- When an administrator user logs on to a Windows Vista computer, two access tokens are created: a filtered standard user access token, and a full administrator access token. Instead of launching the desktop (Explorer.exe) with the administrator’s access token, the standard user access token is used. All child processes inherit from this initial launch of the desktop (the explorer.exe process), which helps limit Windows attack surface. By default, all users, including administrators, log on to a Windows Vista/7 computer as standard users.
- Certain Custom actions in MSI that write to protected files on the destination computer need elevated rights.
- While the UAC is enabled and such installer is run, the user is prompted in 2 ways:
- The user with administrator account is prompted to confirm whether they should continue to run.
- The user with standard account is prompted to enter a password for an administrator account in order to continue the installation.
- The UAC prompts up due to security reasons.so by using windows installer tools figure the files/folder/registries requiring security permission for proper execution.
- Apply Secdit by creating a security template which contains the needed permission on the folder/file system/registry whatever and apply it with a custom action which calls secedit.

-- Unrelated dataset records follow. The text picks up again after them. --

-- ==== Sys2Proof/Laws/PinOrder.lean ====
section
/-! SUPPORT. The writes of Machine/PinOrder.lean, made in their order, lead from the output pins before an
operation to the output pins after it (20_memory.md R80): one lemma per operation, then `exec` and `step`. -/

namespace Sys2Proof.Machine

/-! Writes in a row -/

@[simp] theorem ChannelPins.writeAll_nil (p : ChannelPins) : p.writeAll [] = p := rfl

@[simp] theorem ChannelPins.writeAll_append (p : ChannelPins) (a b : List ChannelPinWrite) :
    p.writeAll (a ++ b) = (p.writeAll a).writeAll b := List.foldl_append

@[simp] theorem OutputPins.writeAll_nil (p : OutputPins) : p.writeAll [] = p := rfl

@[simp] theorem OutputPins.writeAll_append (p : OutputPins) (a b : List PinWrite) :
    p.writeAll (a ++ b) = (p.writeAll a).writeAll b := List.foldl_append

theorem OutputPins.writeAll_onChan0 (ws : List ChannelPinWrite) (p : OutputPins) :
    p.writeAll (onChan .ch0 ws) = { p with ch0 := p.ch0.writeAll ws } := by
  induction ws generalizing p with
  | nil => rfl
  | cons w ws ih => exact ih _

theorem OutputPins.writeAll_onChan1 (ws : List ChannelPinWrite) (p : OutputPins) :
    p.writeAll (onChan .ch1 ws) = { p with ch1 := p.ch1.writeAll ws } := by
  induction ws generalizing p with
  | nil => rfl
  | cons w ws ih => exact ih _

/-- A channel replaced by one whose pins the writes lead to. -/
theorem State.setChan_pins (s : State) (c : Chan) {x : Channel} {ws : List ChannelPinWrite}
    (h : x.pins = (s.chan c).pins.writeAll ws) :
    (s.setChan c x).writtenPins = s.writtenPins.writeAll (onChan c ws) := by
  cases c
  · rw [OutputPins.writeAll_onChan0]; show State.writtenPins { s with ch0 := x } = _
    unfold State.writtenPins; rw [show x.pins = _ from h]; rfl
  · rw [OutputPins.writeAll_onChan1]; show State.writtenPins { s with ch1 := x } = _
    unfold State.writtenPins; rw [show x.pins = _ from h]; rfl

theorem State.setChan_pins_same (s : State) (c : Chan) {x : Channel} (h : x.pins = (s.chan c).pins) :
    (s.setChan c x).writtenPins = s.writtenPins := State.setChan_pins s c (ws := []) h

/-! The operations on a channel -/

theorem Channel.setState_pins (cfg : Config) (tgt : SetTarget) (ch : Channel) :
    (ch.setState cfg tgt).pins = ch.pins.writeAll (ch.setStatePins cfg tgt) := by
  unfold Channel.setState Channel.setStatePins
  split
  · rfl
  · unfold Channel.enterState Channel.exitRunning Channel.ctlEnable Channel.dccSet
    cases tgt <;> simp only <;> repeat' split
    all_goals rfl

theorem Channel.interact_pins (cfg : Config) (ch : Channel) :
    (ch.interact cfg).pins = ch.pins.writeAll (ch.interactPins cfg) := by
  unfold Channel.interact Channel.interactPins
  simp only
  split
  · exact Channel.setState_pins cfg .active { ch with idleMs := 0 }
  · rfl

theorem Channel.idle_pins (cfg : Config) (ms : Nat) (ch : Channel) :
    (ch.idle cfg ms).pins = ch.pins.writeAll (ch.idlePins cfg ms) := by
  unfold Channel.idle Channel.idlePins
  simp only
  split
  · exact Channel.setState_pins cfg .off { ch with idleMs := _ }
  · split
    · exact Channel.setState_pins cfg .setback { ch with idleMs := _ }
    · rfl

theorem Channel.tipSel_pins (cfg : Config) (tips : List TipRecord) (ch : Channel) :
    (ch.tipSel cfg tips).1.pins = ch.pins := by rw [Channel.tipSel_frame]; rfl

theorem Channel.tipSel_state (cfg : Config) (tips : List TipRecord) (ch : Channel) :
    (ch.tipSel cfg tips).1.state = ch.state := by rw [Channel.tipSel_frame]

theorem Channel.dropIron_pins (cfg : Config) (ch : Channel) :
    (ch.dropIron cfg).pins = ch.pins.writeAll (ch.dropIronPins cfg) := by
  unfold Channel.dropIron Channel.dropIronPins
  simp only
  split
  · rfl
  · exact Channel.setState_pins cfg .noTool ch

/-- R194: part 2 of an iron change writes pins only to leave `noTool`. -/
theorem Channel.takeIron_pins (cfg : Config) (tips : List TipRecord) (t : Iron) (ch : Channel) :
    (ch.takeIron cfg tips t).1.pins
      = ch.pins.writeAll (if ch.state = .noTool then ch.setStatePins cfg .off else []) := by
  have key : ∀ x : Channel, x.state = ch.state → x.pins = ch.pins →
      (if x.state = .noTool then x.setState cfg .off else x).pins
        = ch.pins.writeAll (if ch.state = .noTool then ch.setStatePins cfg .off else []) := by
    intro x hs hp
    rw [hs]
    split
    · rw [Channel.setState_pins, hp]
      unfold Channel.setStatePins
      rw [hs]
    · exact hp
  unfold Channel.takeIron
  simp only
  split
  · exact key _ (Channel.tipSel_state _ _ _) (Channel.tipSel_pins _ _ _)
  · exact key _ (Channel.tipSel_state _ _ _) (Channel.tipSel_pins _ _ _)

theorem Channel.setIron_pins (cfg : Config) (tips : List TipRecord) (t : Iron) (ch : Channel) :
    (ch.setIron cfg tips t).1.pins = ch.pins.writeAll (ch.setIronPins cfg t) := by
  have hd : (if ch.iron = .unknown then ch else ch.dropIron cfg).pins
      = ch.pins.writeAll (if ch.iron = .unknown then [] else ch.dropIronPins cfg) := by
    split
    · rfl
    · exact Channel.dropIron_pins cfg ch
  unfold Channel.setIron Channel.setIronPins
  split
  · split
    · exact Channel.setState_pins cfg .noTool ch
    · rfl
  · simp only
    rw [ChannelPins.writeAll_append, ← hd]
    by_cases ht : t = .unknown
    · simp [ht]
    · rw [if_neg ht, Channel.takeIron_pins]
      simp [ht]

theorem Channel.ident_pins (cfg : Config) (tips : List TipRecord) (raw : Nat) (ch : Channel) :
    (ch.ident cfg tips raw).1.pins = ch.pins.writeAll (ch.identPins cfg raw) :=
  Channel.setIron_pins cfg tips (ironOf (idResistance cfg raw))
    { ch with idOhms := BitVec.ofNat 32 (idResistance cfg raw) }

theorem Channel.updDrive_pins (cfg : Config) (ch : Channel) :
    (ch.updDrive cfg).pins = ch.pins.writeAll [.drive (ch.updDrive cfg).drive] := by
  show _ = { ch.pins with drive := (ch.updDrive cfg).drive }
  conv => lhs; rw [Channel.updDrive_frame]
  rfl

theorem Channel.update_pins (cfg : Config) (tips : List TipRecord) (ch : Channel) :
    (ch.update cfg tips).pins = ch.pins.writeAll (ch.updatePins cfg tips) := by
  unfold Channel.updatePins
  rw [ChannelPins.writeAll_append, ChannelPins.writeAll_append, ← Channel.idle_pins]
  unfold Channel.update
  simp only
  rw [Channel.updDrive_pins]
  congr 1
  rw [Channel.measUpd_frame]
  show Channel.pins (if _ then _ else _) = _
  split
  · exact Channel.setState_pins cfg .noTip _
  · rfl

theorem Channel.pidStep_pins (cfg : Config) (target actual : Int) (ch : Channel) :
    (ch.pidStep cfg target actual).2.pins = ch.pins := by
  unfold Channel.pidStep
  split <;> rfl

- Files-In-Use functionality is among the countless services that Windows Installer exposes for setup authors to leverage for their application install/maintenance. This functionality lets setup authors display the processes that hold on to files that would be updated by this install. The user would want to shut those processes before continuing with the install to ensure that the install wouldn’t require a reboot. The current Files-In-Use mechanism involves enumerating the HKEY_PERFORMANCE_DATA key using registry API for information on processes and the PE images that they have held in-use. This works well in scenarios where the process holding the file in use has a visible window that the user can shut down.
- Usage of the new Restart Manager API’s will allow Windows Installer to display processes such as: system services, tray applications or applications that have no visible window that require shutting down to avoid a reboot. Additionally, Restart Manager provides additional functionality above-and-beyond enhanced files in use detection, including:
- Shutting down of all or selected processes.
- Automatic restart of processes that were shutdown to install the in-use files.
- Ability to join a currently running Restart Manager session to consolidate shutdown/reboot across multiple installations.
- Appilications that had been shut down, have the opportunity to be restarted to a state that they were before being shut down.
Controlling Windows Installer’s interaction with Restart Manager
Windows Installer provides the following properties and policy to let setup authors and IT admins fine tune their setup’s behavior:
MSIRESTARTMANAGERCONTROL: This property specifies whether the Windows Installer package uses the Restart Manager or FilesInUse Dialog functionality.
MSIRMSHUTDOWN: This property determines how applications or services that are affected by an update should be shut down while a reboot is being mitigated.
MSIDISABLERMRESTART: This property determines whether applications or services that are affected by an update are restarted when a reboot is being mitigated by Windows Installer's interaction with Restart Manager
DisableAutomaticApplicationShutdown: This policy specifies whether Windows Installer uses the Restart Manager or FilesInUse Dialog functionality.
In order to control the restart manager is by editing the Settings on the Windows Installer Options (Target System) tab.